Minął tydzień od pamiętnej kolacji Lokiego i Maeve. Jeszcze niedawno wydawało się, że jest wszystko w porządku. No właśnie - wydawało się. W rzeczywistości było całkowicie inaczej. Loki unikał bogini na wszelkie możliwe sposoby. Rozkazał nawet straży żeby pilnowali aby Maeve nie została wpuszczona na teren pałacu.

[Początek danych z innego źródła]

/-- SPEED_SET on a stuck bus. -/
theorem stuckCalm_speedSet {n : Nat} {s : State} (c : StuckCalm (n + 7) s) (speed : Word)
    (hd : dividerAnswers s.cfg speed) :
    Ends (speedSet speed s) fun _ t => StuckCalm n t := by
  unfold speedSet
  split
  · exact ends_done (StuckCalm.weaken c)
  · rename_i hz
    refine ends_andThen (P := fun v t => StuckCalm (n + 6) t ∧ readShows .ctrl v t ∧ t.cfg = s.cfg)
      ?_ fun v s1 ⟨c1, sh1, cf1⟩ => ?_
    · obtain ⟨u, e, p, _, _, _⟩ := calm_slot (n := n + 6) c.calm
      obtain ⟨v, t, et, r, _, sh, _⟩ := regRead_slot e (p.platform c.plat) (r := .ctrl)
        (by simp [readable]) (by simp)
      obtain ⟨v', t', et', h⟩ := stuckCalm_read (n := n + 6) c (r := .ctrl) (by simp [readable]) (by simp)
      rw [et] at et'
      cases et'
      exact ⟨v, t, et, h.1, sh, by rw [r.passes.cfg, p.cfg]⟩
    · dsimp only
      have hv : v = .exact (s1.ctrl.setWidth 32) := sh1
      have cn := stuckCalm_note c1 fun w => { w with menSaved := some (v.bit bitMEN) }
      refine ends_andThen (P := fun _ t => StuckCalm (n + 5) t ∧ t.cfg = s.cfg) ?_
        fun _ s2 ⟨c2, cf2⟩ => ?_
      · obtain ⟨u, e, p, _, _, _⟩ := calm_slot (n := n + 5) cn.calm
        obtain ⟨x, t', et', h⟩ := stuckCalm_write (n := n + 5) cn (r := .ctrl) (by simp) (masterOff v)
          (fun _ => .inr (by rw [hv]; exact rrf_masterOff _))
        refine ⟨x, t', et', h, ?_⟩
        rw [regWrite_ctrl_slot e (p.platform cn.plat)] at et'
        cases et'
        show (writeCtrl _ u).cfg = _
        rw [writeCtrl_cfg, p.cfg]
        exact cf1
      · have hch : (dividerSearch s.cfg.clockSrc.toNat speed.toNat).chosen = true := by
          rcases hd with h | h
          · exact absurd h hz
          · exact h
        simp only [cf2, hch, Bool.not_true, Bool.false_eq_true, if_false]
        refine ends_andThen (stuckCalm_write (n := n + 4) (stuckCalm_note c2 _) (r := .clkcfg)
          (by simp) _ (fun h => by simp at h)) fun _ s3 c3 => ?_
        refine ends_andThen (stuckCalm_read (n := n + 3) c3 (r := .cfg1) (by simp [readable])
          (by simp)) fun v4 s4 ⟨c4, _⟩ => ?_
        refine ends_andThen (stuckCalm_write (n := n + 2) c4 (r := .cfg1) (by simp) _
          (fun h => by simp at h)) fun _ s5 c5 => ?_
        refine ends_andThen (P := fun _ t => StuckCalm n t) ?_ fun _ s6 c6 => ?_
        · unfold restoreMaster
          split
          · refine ends_andThen (stuckCalm_read (n := n + 1) c5 (r := .ctrl) (by simp [readable])
              (by simp)) fun v6 s6 ⟨c6, sh6⟩ => ?_
            have hv6 : v6 = .exact (s6.ctrl.setWidth 32) := sh6
            exact stuckCalm_write (n := n) c6 (r := .ctrl) (by simp) _
              (fun _ => .inr (by rw [hv6]; exact rrf_masterOn _))
          · exact ends_done (StuckCalm.weaken c5)
        · exact ends_done (stuckCalm_update c6 s6.bracket s6.inited s6.phase speed)

/-- INIT on a stuck bus leaves it stuck (R363). -/
theorem stuckCalm_init {n : Nat} {s : State} (c : StuckCalm (n + 16) s) (speed : Word)
    (i : CoreInv s) (hd : dividerAnswers s.cfg speed) :
    Ends (initBlock speed s) fun _ t => StuckCalm n t ∧ InitBase s t := by
  have key : Ends (initBlock speed s) fun _ t => StuckCalm n t := by
    unfold initBlock
    have cfgOf : ∀ {m : Run Unit} {P : State → Prop} {x : State},
        Ends m (fun _ t => P t) → Ends m (fun _ t => Controls x t) →
        Ends m fun _ t => P t ∧ Controls x t := by
      intro m P x h1 h2
      obtain ⟨a, t, e1, p1⟩ := h1
      obtain ⟨a', t', e2, p2⟩ := h2
      rw [e1] at e2
      cases e2
      exact ⟨a, t, e1, p1, p2⟩
    refine ends_andThen (cfgOf (stuckCalm_write (n := n + 15) c (r := .ctrl) (by simp) ctrlResetWord
      (fun _ => .inl rfl)) (ends_mono (regWrite_ctrl_spec i c.plat _) fun _ _ h => h.1))
      fun _ s1 ⟨c1, k1⟩ => ?_
    have i1 := coreInv_update (k1.coreInv i) false s1.inited s1.phase
    have c1' := stuckCalm_update c1 false s1.inited s1.phase s1.handle.rate
    refine ends_andThen (cfgOf (stuckCalm_write (n := n + 14) c1' (r := .ctrl) (by simp)
      ctrlReleaseWord (fun _ => .inr rfl)) (ends_mono (regWrite_ctrl_spec i1 c1'.plat _)
      fun _ _ h => h.1)) fun _ s2 ⟨c2, k2⟩ => ?_
    have i2 := k2.coreInv i1
    have cf2 : s2.cfg = s.cfg := k2.keeps.cfg.trans k1.keeps.cfg
    obtain ⟨_, s3, e3, c3, h3⟩ : Ends (regWrite .ctrl ctrlModeWord s2) fun _ t =>
        StuckCalm (n + 13) t ∧ (Controls s2 t ∧ t.ctrl = ctrlModeWord.setWidth 4) := by
      obtain ⟨a, t, e1, p1⟩ := stuckCalm_write (n := n + 13) c2 (r := .ctrl) (by simp)
        ctrlModeWord (fun _ => .inr rfl)
      obtain ⟨a', t', e2, p2⟩ := regWrite_ctrl_spec i2 c2.plat ctrlModeWord
      rw [e1] at e2
      cases e2
      exact ⟨a, t, e1, p1, p2.1, p2.2.1⟩
    rw [e3, andThen_next]
    obtain ⟨k3, ct3⟩ := h3
    have g3 : Good s3 := ⟨k3.coreInv i2, c3.plat, by rw [ct3]; rfl⟩
    obtain ⟨v4, s4, e4, c4, p4⟩ : Ends (regRead .cfg0 s3) fun _ t =>
        StuckCalm (n + 12) t ∧ Polls s3 t := by
      obtain ⟨a, t, e1, p1, _⟩ := stuckCalm_read (n := n + 12) c3 (r := .cfg0) (by simp [readable]) (by simp)
      obtain ⟨a', t', e2, p2, _⟩ := regRead_spec g3.inv g3.plat (r := .cfg0) (by simp [readable])
      rw [e1] at e2
      cases e2
      exact ⟨a, t, e1, p1, p2⟩
    rw [e4, andThen_next]
    have g4 := p4.good g3
    refine ends_andThen (cfgOf (stuckCalm_write (n := n + 11) c4 (r := .cfg0) (by simp) _
      (fun h => by simp at h)) (ends_mono (regWrite_config_spec g4 .cfg0 _ (by simp))
      fun _ _ h => h.1)) fun _ s5 ⟨c5, k5⟩ => ?_
    have i5 := k5.coreInv g4.inv
    obtain ⟨v6, s6, e6, c6, p6⟩ : Ends (regRead .cfg1 s5) fun _ t =>
        StuckCalm (n + 10) t ∧ Polls s5 t := by
      obtain ⟨a, t, e1, p1, _⟩ := stuckCalm_read (n := n + 10) c5 (r := .cfg1) (by simp [readable]) (by simp)
      obtain ⟨a', t', e2, p2, _⟩ := regRead_spec i5 c5.plat (r := .cfg1) (by simp [readable])
      rw [e1] at e2
      cases e2
      exact ⟨a, t, e1, p1, p2⟩
    rw [e6, andThen_next]
    obtain ⟨_, s7, e7, c7⟩ := stuckCalm_write (n := n + 9) c6 (r := .cfg1) (by simp)
      (v6.word &&& ~~~pinDefaultsMask) (fun h => by simp at h)
    have cf7 : s7.cfg = s.cfg := by
      obtain ⟨u, e, p, _, _, _⟩ := calm_slot (n := n + 9) c6.calm
      have h6 : u.cfg = s.cfg := by
        rw [p.cfg, p6.cfg, k5.keeps.cfg, p4.cfg, k3.keeps.cfg, cf2]
      rw [regWrite_eq .cfg1 _ e (p.platform c6.plat)] at e7
      unfold storeReg at e7
      dsimp only at e7
      split at e7 <;> (cases e7; exact h6)
    rw [e7, andThen_next]
    refine ends_andThen (stuckCalm_speedSet (n := n + 2) c7 speed (by rw [cf7]; exact hd))
      fun r s8 c8 => ?_
    refine ends_andThen (stuckCalm_read (n := n + 1) c8 (r := .ctrl) (by simp [readable]) (by simp))
      fun v9 s9 ⟨c9, sh9⟩ => ?_
    have hv9 : v9 = .exact (s9.ctrl.setWidth 32) := sh9
    refine ends_andThen (stuckCalm_write (n := n) c9 (r := .ctrl) (by simp) _
      (fun _ => .inr (by rw [hv9]; exact rrf_masterOn _))) fun _ s10 c10 => ?_
    refine ends_done ?_
    unfold initOutcome
    split
    · exact stuckCalm_update c10 s10.bracket true .initialized s10.handle.rate
    · exact stuckCalm_update c10 s10.bracket s10.inited .idle s10.handle.rate
  obtain ⟨a, t, e1, p1⟩ := key
  obtain ⟨a', t', e2, p2, _⟩ := initBlock_base i c.plat speed hd
  rw [e1] at e2
  cases e2
  exact ⟨a, t, e1, p1, p2⟩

Kobieta nie wiedziała czemu bóg nagle jej zaczął unikać. Sądziła, że po wspólnej kolacji będzie tylko lepiej. Próbowała skontaktować się z nim, ale jej próby okazały się marne. Jakie było jej zdziwienie gdy udając się do zamku straż zagrodziła jej drogę. Tłumaczyli się, że taki dostali rozkaz od króla Odyna - pod którego nadal podszywał się Loki - i niestety więcej informacji nie mają. Bogini była zła ale i również zawiedziona. Szukała wyjaśnień, których nie mogła znaleźć. Dlatego też postanowiła o zmierzchu udać się do pałacu, ale tym razem miała zamiar zostać niezauważoną. Za wszelką cenę musiała dowiedzieć się co zrobiła źle.

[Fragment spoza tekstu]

/-- No instruction ends with the controller held in reset. -/
theorem exec_runs (hr : runs s) (e : exec i s = .next t) : runs t := by
  cases hu : configUse i with
  | programs => exact (exec_brings hu e).runs hr
  | restarts => exact (exec_kindly hr hu e).runs hr
  | none => exact (exec_plain hr hu e).runs hr

theorem exec_inv (inv : Inv s) (e : exec i s = .next t) : Inv t :=
  ⟨(exec_sound inv.notReset e).core inv.core.beginOp, exec_runs inv.notReset e⟩

/-- Of what the host loads the invariant speaks of its memory alone. -/
theorem Inv.hostLoads (inv : Inv s) (acts : List HostAct) (h : Handle) (c : Chip) {m : Memory}
    (hm : m.wf = true) : Inv { s with host := acts, handle := h, chip := c, mem := m } :=
  ⟨⟨inv.core.cfgValid, inv.core.txBound, inv.core.rxBound, inv.core.txLegal, inv.core.noInterrupt,
    hm, inv.core.targetMemWf⟩, inv.notReset⟩

theorem Inv.loadChipOf (inv : Inv s) (i : Instr) : Inv (loadChipOf i s) := by
  unfold Machine.loadChipOf
  split
  · exact inv.hostLoads s.host s.handle _ inv.core.memWf
  · exact inv

theorem Inv.contract (inv : Inv s) (c : Contract s t) (ht : targetWf t.target) : Inv t :=
  ⟨coreInv_of_contract inv.core c ht, by rw [c.ctrl]; exact inv.notReset⟩

theorem hostTurn_inv {a : HostAct} (inv : Inv s) (e : hostTurn a s = .next t) : Inv t := by
  cases a with
  | loadHandle index base => cases e; exact inv.hostLoads _ _ _ inv.core.memWf
  | loadChip c => cases e; exact inv.hostLoads _ _ _ inv.core.memWf
  | loadBytes addr bs =>
    cases e
    exact inv.hostLoads _ _ _ (Memory.wf_writeBytes bs s.mem addr 0 inv.core.memWf)
  | request bs =>
    obtain ⟨i, ei⟩ := hostRequest_answers e
    exact exec_inv (inv.loadChipOf i) ei
  | micro bs =>
    obtain ⟨i, ei⟩ := microRequest_answers e
    exact exec_inv inv ei

theorem engineTurn_inv (inv : Inv s) (e : engineTurn s = .next t) : Inv t := by
  obtain ⟨i, ei⟩ | rfl := engineTurn_answers e
  · exact exec_inv inv ei
  · exact inv.contract (contract_engineContinue s) (targetWf_engineContinue inv.core.targetMemWf)

end Invariant

/-- Settles O8: a step is the host's next act or the engine's turn, and each keeps the invariant. -/
theorem invariantKept : Obligations.InvariantKept := by
  intro s t inv e
  cases h : s.host with
  | nil => exact engineTurn_inv inv ((step_of_idle_host h).symm.trans e)
  | cons a acts =>
    have inv' : Inv { s with host := acts } := inv.hostLoads acts _ _ inv.core.memWf
    exact hostTurn_inv inv' ((step_of_act h).symm.trans e)

/-! ### Power-on -/

/-- Settles O6: `State.reset` field by field. -/
theorem resetValues : Obligations.ResetValues :=
  ⟨rfl, rfl, rfl, rfl, rfl, rfl, by decide, rfl, rfl, rfl, rfl, rfl, rfl⟩

/-! ### Who writes the configuration -/

/-- Settles O10: an operation frames the state it begins in, whose configuration is that of `s`. -/
theorem configurationFrame : Obligations.ConfigurationFrame := by
  intro i s t inv e
  refine ⟨fun hu => ?_, fun hu hn => ?_⟩
  · have p : Plain (outsideOf i) (beginOp s) t := exec_plain inv.notReset hu e
    exact ⟨p.ctrl, p.handle, p.initedSame, p.cfg0, p.cfg1, p.clkcfg⟩
  · have q : Quiet (beginOp s) t := (exec_kindly inv.notReset hu e).quiet hn
    exact ⟨q.ctrl, q.handle, q.inited, q.cfg0, q.cfg1, q.clkcfg⟩

/-! ### The working registers -/

theorem finish_work {m : Run Code} {t : State} (e : finish m = .next t) : t.work = {} := by
  cases m with
  | next p => cases e; rfl
  | fault f => cases e
  | refused r => cases e

/-- Settles O11: every host operation ends by `finish`. -/
theorem workingRegistersEmpty : Obligations.WorkingRegistersEmpty := by
  intro i s t hs hm e
  cases i with
  | waitTxSpace | checkClearError | checkStuck | setupOffset | crc32Update => cases hm
  | cmdTxdata | cmdReceive | cmdStop | cmdStart => cases hs
  | init => exact finish_work e
  | validateMagic m0 m1 =>
    rw [exec_validateMagic] at e
    cases e
    rfl
  | speedSet speed =>
    change execSpeedSet speed s = _ at e
    unfold execSpeedSet at e
    split at e
    · cases e
    · exact finish_work e
  | start | stop | send | receive => exact finish_work (next_of_ifInited e)
  | transfer | chipRead | chipWrite | crc32Region =>
    exact finish_work (next_of_ifInited (next_of_ifLegal e))

/-! ### CMD_STOP and auto-stop -/

section Stop

variable {s : State}

theorem exec_cmdStop_owned (hr : engineReady s = true) (own : s.flags.mbf = true) :
    exec .cmdStop s = .next (busStop (popTx s)) := by
  change execCmdStop s = _
  unfold execCmdStop ownsBus
  rw [if_pos hr, if_pos own]

theorem exec_cmdStop_free (hr : engineReady s = true) (own : s.flags.mbf = false) :
    exec .cmdStop s = .next (popTx s) := by
  change execCmdStop s = _
  unfold execCmdStop ownsBus
  rw [if_pos hr, own, if_neg Bool.false_ne_true]

/-- An engine with nothing in progress goes on by an auto-stop, if one is due. -/
theorem engineContinue_autostop (on : engineOn s = true) (h0 : s.engine.recvLeft = 0)
    (hp : s.engine.pendingStart = none) :
    engineContinue s =
      if s.txf.isEmpty && s.cfg1.getLsbD bitAUTOSTOP && s.flags.mbf then busStop s else s := by
  unfold engineContinue ownsBus
  rw [on, h0, hp]
  rfl

end Stop

/-- Settles O57: both ways to a STOP condition are `busStop`. -/
theorem cmdStopReleases : Obligations.CmdStopReleases := by
  refine ⟨fun s w r h hr => ⟨fun own => ?_, fun own => ?_⟩, fun s on h0 hp =>
    ⟨fun htx hauto own => ?_, fun hno => ?_⟩⟩
  · rw [exec_cmdStop_owned hr own]
    unfold busStop popTx
    rw [h]
    rfl
  · rw [exec_cmdStop_free hr own]
    unfold popTx
    rw [h]
    rfl
  · rw [engineContinue_autostop on h0 hp]
    exact if_pos (by rw [htx, hauto, own]; rfl)
  · rw [engineContinue_autostop on h0 hp]
    refine if_neg fun due => ?_
    obtain ⟨⟨htx, hauto⟩, own⟩ : (s.txf = [] ∧ s.cfg1.getLsbD bitAUTOSTOP = true) ∧
        s.flags.mbf = true := by simpa using due
    rcases hno with h | h | h
    · exact h htx
    · exact absurd (h.symm.trans hauto) Bool.false_ne_true
    · exact absurd (h.symm.trans own) Bool.false_ne_true

/-! ### START on a bus that stays stuck -/

theorem exec_start_of {s : State} (hi : s.inited = true) (a : BitVec 7) (d : Dir) :
    exec (.start a d) s = finish (start a d (beginOp s)) := if_pos hi

theorem Good.beginOp {s : State} (g : Good s) : Good (beginOp s) :=
  ⟨g.inv.beginOp, g.plat.beginOp, g.run⟩

/-- `beginOp` touches nothing calm speaks of. -/
theorem Calm.beginOp {n : Nat} {s : State} (c : Calm n s) : Calm n (beginOp s) := by
  rcases c with h | ⟨h, r⟩
  · exact .inl h
  · exact .inr ⟨h, r.noWord, r.noStart, r.noAutostop, r.noReceive⟩

/-- Settles O25: what START leaves on a bus that stays stuck, with the primitives it ran. -/
theorem startStuck : Obligations.StartStuck := by
  intro a d s inv plat hi calm hst hd
  have g : Good (beginOp s) := (Good.of_inv inv plat).beginOp
  have c : StuckCalm 18 (beginOp s) := ⟨g.plat, calm.beginOp, hst⟩
  obtain ⟨k, u, eu, ⟨hk, hphase, -, htx, hrx, hctrl, hmem, hwords, -⟩, ran⟩ :=
    ends_finish ((start_stuck g c hd a d).and_safe (start_stuck_ran g c hd a d))
  refine ⟨_, (exec_start_of hi a d).trans eu, hk, hphase, hwords, htx, hrx, hctrl, hmem, ?_⟩
  exact ran.primsOf

end Sys2Proof.Machine

/-! The registers (spec/10_state.md R31 to R42, spec/20_memory.md R71 to R79): what an access shows, stores
and refuses. -/

namespace Sys2Proof.Machine

/-! ### Register words -/

theorem flagBit_true (n : Nat) : flagBit true n = BitVec.twoPow 32 n :=
  BitVec.eq_of_toNat_eq (by rw [BitVec.toNat_twoPow]; exact BitVec.toNat_ofNat _ _)

theorem flagBit_and (b : Bool) (n : Nat) (m : Word) :
    flagBit b n &&& m = flagBit (b && m.getLsbD n) n := by
  cases b with
  | false => exact BitVec.zero_and
  | true =>
    rw [flagBit_true, BitVec.twoPow_and, ← flagBit_true]
    cases m.getLsbD n <;> rfl

/-- A mask keeps of `STATUS` the flags at whose bits it has a 1. -/
theorem Status.word_and (f : Status) (m : Word) :
    f.word &&& m =
      Status.word ⟨f.epf && m.getLsbD bitEPF, f.sdf && m.getLsbD bitSDF, f.ndf && m.getLsbD bitNDF,
        f.alf && m.getLsbD bitALF, f.fef && m.getLsbD bitFEF, f.pltf && m.getLsbD bitPLTF,
        f.dmf && m.getLsbD bitDMF, f.mbf && m.getLsbD bitMBF, f.bbf && m.getLsbD bitBBF⟩ := by
  unfold Status.word
  simp only [BitVec.and_or_distrib_right, flagBit_and]

theorem Status.word_and_named (f : Status) : f.word &&& statusNamed = f.word := by
  rw [Status.word_and]
  simp [statusNamed, bitEPF, bitSDF, bitNDF, bitALF, bitFEF, bitPLTF, bitDMF, bitMBF, bitBBF]

theorem Status.word_clearW1C (f : Status) (v : Word) :
    (f.clearW1C v).word = f.word &&& ~~~(v &&& clearAll) := by
  rw [Status.word_and]
  simp [Status.clearW1C, clearAll, bitEPF, bitSDF, bitNDF, bitALF, bitFEF, bitPLTF, bitDMF, bitMBF,
    bitBBF]

/-- The open bits are outside the bits the register names. -/
theorem RdWord.word_and_named (r : RdWord) : r.word &&& r.named = r.shown := by
  unfold RdWord.word RdWord.shown
  refine BitVec.eq_of_getLsbD_eq fun i hi => ?_
  simp only [BitVec.getLsbD_and, BitVec.getLsbD_or, BitVec.getLsbD_not]
  cases r.named.getLsbD i <;> simp

/-- `FIFOSTAT` has a count in each of its two fields (R38). -/
theorem fifostatWord_counts (s : State) :
    (fifostatWord s).extractLsb' 0 3 = BitVec.ofNat 3 s.txf.length ∧
    (fifostatWord s).extractLsb' 16 3 = BitVec.ofNat 3 s.rxf.length := by
  unfold fifostatWord
  generalize BitVec.ofNat 3 s.txf.length = a
  generalize BitVec.ofNat 3 s.rxf.length = b
  revert a b
  decide

/-- An empty `RXDATA` shows `RXEMPTY`, whatever the open bits are (R40). -/
theorem rxdata_word_empty (o : Word) :
    RdWord.bit ⟨flagBit true bitRXEMPTY, rxEmptyNamed, o⟩ bitRXEMPTY = true := by
  have named : rxEmptyNamed.getLsbD bitRXEMPTY = true := by decide
  have set : (flagBit true bitRXEMPTY).getLsbD bitRXEMPTY = true := by decide
  unfold RdWord.bit
  rw [if_pos named, set]

/-! ### Accesses that are refused -/

section Access

variable {s t : State} {r : Reg} {v : Word} {e : Refusal}

/-- An access that reaches no register is refused, a read and a write alike. -/
theorem access_refused {a : Word} {n : Nat} (h : regAccess a n s = .error e) :
    memRead a n s = .refused e ∧ memWrite a n v s = .refused e := by
  unfold memRead memWrite
  rw [h]
  exact ⟨rfl, rfl⟩

theorem regAccess_misaligned {a : Word} {n : Nat} (hc : s.cfg.busClock = true)
    (hb : s.handle.base &&& 3#32 ≠ 0#32) : regAccess a n s = .error .misalignedBase := by
  unfold regAccess
  rw [hc, if_pos hb]
  rfl

theorem regAccess_width {a : Word} {n : Nat} (p : Platform s) (hn : n ≠ 4) :
    regAccess a n s = .error .accessWidth := by
  unfold regAccess
  rw [p.clockOn, if_neg (not_not.2 p.aligned), if_pos hn]
  rfl

theorem regAtOff_eq_none {o : Word}
    (h : o ∉ [0x10#32, 0x14#32, 0x20#32, 0x24#32, 0x48#32, 0x5C#32, 0x60#32, 0x70#32]) :
    regAtOff o = none := by
  simp only [List.mem_cons, List.not_mem_nil, or_false, not_or] at h
  obtain ⟨h1, h2, h3, h4, h5, h6, h7, h8⟩ := h
  unfold regAtOff Reg.off
  simp only [h1, h2, h3, h4, h5, h6, h7, h8, if_false]

theorem regAccess_unmapped {o : Word} (p : Platform s) (h : regAtOff o = none) :
    regAccess (s.handle.base + o) 4 s = .error .unmappedOffset := by
  have hsub : s.handle.base + o - s.handle.base = o := by
    rw [BitVec.add_comm, BitVec.add_sub_cancel]
  unfold regAccess
  rw [p.clockOn, if_neg (not_not.2 p.aligned), hsub, h]
  rfl

/-! ### Accesses that reach their register -/

/-- A read whose register answers shows the word and records it. -/
theorem memRead_of_load {w : RdWord} (p : Platform s) (h : loadReg r s = done w t) :
    memRead (s.handle.base + r.off) 4 s = .next (w, logged (.rd r w.shown) t) := by
  rw [memRead_eq p, h]
  rfl

theorem memWrite_of_store (p : Platform s) (h : storeReg r v s = done () t) :
    memWrite (s.handle.base + r.off) 4 v s = .next ((), logged (.wr r v) t) := by
  rw [memWrite_eq p, h]
  rfl

theorem memRead_status (p : Platform s) :
    memRead (s.handle.base + 0x14#32) 4 s =
      .next (⟨s.flags.word, statusNamed, Config.openBits s.draws⟩,
        { s with draws := s.draws + 1, trace := .rd .status s.flags.word :: s.trace }) := by
  have h := memRead_of_load (r := .status) p rfl
  have shown : (⟨s.flags.word, statusNamed, Config.openBits s.draws⟩ : RdWord).shown =
      s.flags.word := s.flags.word_and_named
  rw [shown] at h
  exact h

/-- A register that shows a stored word reads as it, and the read changes nothing. -/
theorem memRead_of_exact {w : Word} (p : Platform s) (h : loadReg r s = done (.exact w) s) :
    memRead (s.handle.base + r.off) 4 s = .next (.exact w, logged (.rd r w) s) := by
  rw [memRead_of_load p h, shown_exact]

theorem loadReg_rxdata_empty (h : s.rxf = []) :
    loadReg .rxdata s =
      done ⟨flagBit true bitRXEMPTY, rxEmptyNamed, Config.openBits s.draws⟩
        { s with draws := s.draws + 1 } := by
  unfold loadReg
  rw [h]

theorem loadReg_rxdata_head {b : Byte} {l : List Byte} (h : s.rxf = b :: l) :
    loadReg .rxdata s =
      done ⟨b.setWidth 32, rxDataNamed, Config.openBits s.draws⟩
        { s with rxf := l, draws := s.draws + 1 } := by
  unfold loadReg
  rw [h]

theorem storeReg_ctrl_reset (h : v.getLsbD bitRST = true) :
    storeReg .ctrl v s = done () (controllerReset { s with ctrl := v.setWidth 4 }) :=
  congrArg (done ()) (if_pos h)

theorem storeReg_ctrl_runs (h : v.getLsbD bitRST = false) :
    storeReg .ctrl v s = done () { s with
      ctrl := v.setWidth 4
      txf := if v.getLsbD bitRTF then [] else s.txf
      rxf := if v.getLsbD bitRRF then [] else s.rxf } :=
  congrArg (done ()) (if_neg (by rw [h]; exact Bool.false_ne_true))

/-- A controller that is not held in reset takes a configuration write. -/
theorem storeReg_config (hr : runs s) :
    storeReg .cfg0 v s = done () { s with cfg0 := v } ∧
    storeReg .cfg1 v s = done () { s with cfg1 := v } ∧
    storeReg .clkcfg v s = done () { s with clkcfg := v } := by
  have h : heldInReset s = false := hr
  unfold storeReg
  rw [h]
  exact ⟨rfl, rfl, rfl⟩

theorem storeReg_txcmd (hr : runs s) :
    storeReg .txcmd v s = if s.txf.length < s.cfg.fifoDepth then
      done () { s with txf := s.txf ++ [v.setWidth 11] } else .refused .txFifoFull := by
  have h : heldInReset s = false := hr
  unfold storeReg
  rw [h]
  rfl

theorem memWrite_txcmd_full (p : Platform s) (hr : runs s) (h : s.cfg.fifoDepth ≤ s.txf.length) :
    memWrite (s.handle.base + Reg.txcmd.off) 4 v s = .refused .txFifoFull := by
  rw [memWrite_eq p, storeReg_txcmd hr, if_neg (Nat.not_lt.2 h)]
  rfl

end Access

Gdy nastała noc niczym cień przeszła przez królewski ogród. To właśnie w jego stronę był skierowany balkon z sypialni Lokiego. Mimo, że udawał Odyna wolał spać w swojej komnacie, a w sypialni króla zostawiał iluzje. Maeve wspięła się po drzewie, które stało obok i skoczyła na balkon. Wślizgnęła się do komnaty i zajęła miejsce w fotelu zakładając nogę na nogę. Teraz zostało jej tylko czekać.♚♚♚
Loki przemierzał puste korytarze marząc o łóżku i szybkim śnie. Dziś wyjątkowo dużo musiał zrobić, a nieprzespane noce dodatkowo dały mu się we znaki. Jego myśli ciągle krążyły wokół pięknej bogini o ciętym charakterze. Sam nie wiedział dlaczego tak się zachowywał w stosunku do niej. Cieszył się z jej odpowiedzi na jego pytanie, ale gdy został sam jego sposób myślenia całkowicie się zmienił. Bał się, że znowu coś zepsuje i straci ją na dobre.

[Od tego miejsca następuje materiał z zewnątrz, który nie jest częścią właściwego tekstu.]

-- ==== Sys2Proof/WellFormed.lean ====
section
/-! DEFINITION. The range checks a command's operands must pass (`30_encoding.md` R92, R96): BREAD's count is 1 to 14,
FPUSHC's channel is 0 to 6; every other operand takes every value of its field. -/
namespace Sys2Proof

/-- BREAD's count is 1 to `RXBUF_LEN` = 14 (R166). -/
def countLegal (c : Byte) : Bool := decide (1 ≤ c.toNat) && decide (c.toNat ≤ 14)

/-- FPUSHC's channel is 0 to 6 (R198). -/
def channelLegal (k : BitVec 3) : Bool := decide (k.toNat ≤ 6)

/-- The operands are legal (R92). -/
def Instr.wellFormed : Instr → Bool
  | .start => true
  | .restart => true
  | .send _ => true
  | .recv => true
  | .mack _ => true
  | .stop => true
  | .config => true
  | .bread _ c => countLegal c
  | .fclear => true
  | .freset => true
  | .fpush _ => true
  | .fpushc k => channelLegal k

end Sys2Proof
end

Wszedł do sypialni i lekko podskoczył widząc postać w swoim fotelu. Ruchem ręki sprawił, że świece w pomieszczeniu rozbłysły oświetlając tym samym komnatę. Jego oczom ukazała się twarz Maeve i już wtedy doskonale wiedział, że tak łatwo z tego nie wybrnie.
- Co tutaj robisz? - próbował zabrzmieć oschle.
- Zawołasz straż? - zapytała stając na równe nogi aby po chwili podejść bliżej boga.
- Może powinienem? - unikał jej wzroku, a każdy jej krok w przód oznaczał jego krok w tył.
- Może powinieneś. - przytaknęła. - Ale najpierw wyjaśnisz mi w czym masz problem.
- Nie mam żadnego problemu. - chciał zabrzmieć poważnie ale wyraźnie na końcu zdania głos mu się załamał.
- Oczywiście. - rzuciła Maeve. - Pragnę cię tylko poinformować, że jeśli tego nie wyjaśnisz, to widzisz mnie właśnie ostatni raz. - powiedziała stanowczo. Analizowała jego reakcje, ale nie dostając żadnej odpowiedzi skierowała się ku balkonowi.
- Boje się. - odparł Loki nie chcąc jej odejścia na dobre.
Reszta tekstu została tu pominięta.